As attentive viewers will recall, Miss Jones set her cap at the eldest Cartwright son in The Wooing of Abigail Jones. You will doubtless also remember that Miss Jones and her mother lived in a rather nice house, attractively furnished and there certainly seemed to be no shortage of money. It has never been satisfactorily explained just why poor Abby had to teach school.

 

However, thwarted in her desires for the swarthy Adam, poor Abigail had to settle for a Cartwright ranch hand. Shortly after her marriage, she and her swain disappeared into the netherworld of Bonanza guest stars, never to be seen again. However, she has lived on in the burgeoning world of fanfiction and caused Adam many a sleepless night.

 

“I went all the way back east to go to college, just to get away from that harpy!” Adam ranted. He tended to get rather emotional whenever Abigail’s name was mentioned and just wished that Wardrobe would find a nice blue dress for her. The redhead smiled charmingly at Ben.

 

“You taught Adam to read and write, didn’t you?”

 

Ben nodded happily, as he recalled all those hours he and his son had spent on the wagon.
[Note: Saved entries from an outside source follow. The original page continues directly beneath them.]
-- ==== Sys2Proof/Syntax.lean ====
section
/-! DEFINITION. The commands the block takes, and the operand types they carry. -/
namespace Sys2Proof

/-- Who makes a register access (R47, R353): a PCIe function, a control core, the safety island's cores, the
checker-rotation controller of the island, or the debug access port. -/
inductive Ini
  | fn (n : Nat)
  | core (c : Nat)
  | island
  | rotation
  | dap
deriving DecidableEq, Repr

/-- What a memory read found (R377, R392): nothing, a corrected error, an uncorrectable error, or, for external
memory, an uncorrectable first read whose re-read was clean or corrected. -/
inductive Ecc
  | ok
  | corr
  | uncorr
  | rereadOk
  | rereadCorr
deriving DecidableEq, Repr

/-- How a transaction came back to its initiator: with the finding of the target memory, not in time, or denied because the
firewall's two evaluators disagreed (R359). -/
inductive Resp
  | ok
  | corr
  | uncorr
  | rereadOk
  | rereadCorr
  | timeout
  | clash
deriving DecidableEq, Repr

/-- Which 64-byte transaction of a transfer met trouble, and how its first and its second attempt came back.  All
other transactions of the transfer are answered in time and clean. -/
structure Hit where
  idx : Nat
  r1 : Resp
  r2 : Resp
deriving DecidableEq, Repr

/-- How a read came back, and the trouble that the writes meet which its data causes. -/
structure Back where
  r : Resp
  w : Hit
deriving DecidableEq, Repr

/-- The one transaction of a command that met trouble, named by an address in its 64-byte line, and how it came back; all
others are answered in time and clean. -/
structure Spot where
  addr : Nat
  r : Resp
deriving DecidableEq, Repr

/-- A sum of products, coefficient and value for each term, that a faulty datapath formed as `sum` (R134). -/
structure SumErr where
  terms : List (Int × Int)
  sum : Int
deriving DecidableEq, Repr

/-- What befell a unit while it was computed: sums that came out wrong, and on an LVU a parity error of a ROM entry or a
disagreement of the duplicated converters (R252). -/
structure UnitErr where
  sums : List SumErr
  rom : Bool
deriving DecidableEq, Repr

/-- A sum of products of an ISP pipe that the datapath formed as `sum` (R110): in the test block or the image, its step,
the row of its matrix, and its pixel. -/
structure SumAt where
  block : Bool
  step : Nat
  row : Nat
  x : Nat
  y : Nat
  sum : Int
deriving DecidableEq, Repr

/-- What befell a pipe while it processed a frame: sums that came out wrong, and an access that met trouble. -/
structure IspFind where
  sums : List SumAt
  spot : Spot
deriving DecidableEq, Repr

/-- How a CSI-2 packet header arrived (R61): clean, with one corrected bit, or uncorrectable. -/
inductive Hdr
  | ok
  | one
  | bad
deriving DecidableEq, Repr

/-- What a control core does on its bus (R282): an instruction fetch, a load, a store, or WFI. -/
inductive CoreOp
  | fetch
  | load
  | store
  | wfi
deriving DecidableEq, Repr

/-- Operations of the fabric (R354, R370). -/
inductive FabOp
  | read
  | write
  | post
  | take
  | count
deriving DecidableEq, Repr

/-- Fields of a function's configuration space that the device acts on (R366, R403 to R407). -/
inductive CfgField
  | memEn
  | bme
  | msixEn
  | msixMask
  | atsEn
  | priEn
  | priAlloc
  | cplTo
  | cplDis
  | vfEn
deriving DecidableEq, Repr

/-- Bytes by address, where a command brings them from outside: what host memory returns, or what a fault produced. -/
abbrev Cells := List (Nat × Nat)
True, Adam’s writing was still decidedly shaky, as he was always wary of another pothole on the trail, but all in all, things had turned out rather well, he thought. Mind you, he started teaching the boy out of sheer necessity. After a couple of weeks going west, Ben thought he’d go mad if he had to stare at a horse’s rear end for a minute longer. Even poor Adam’s dreadful travel sickness as he stared at rows of neatly lettered words was a welcome relief.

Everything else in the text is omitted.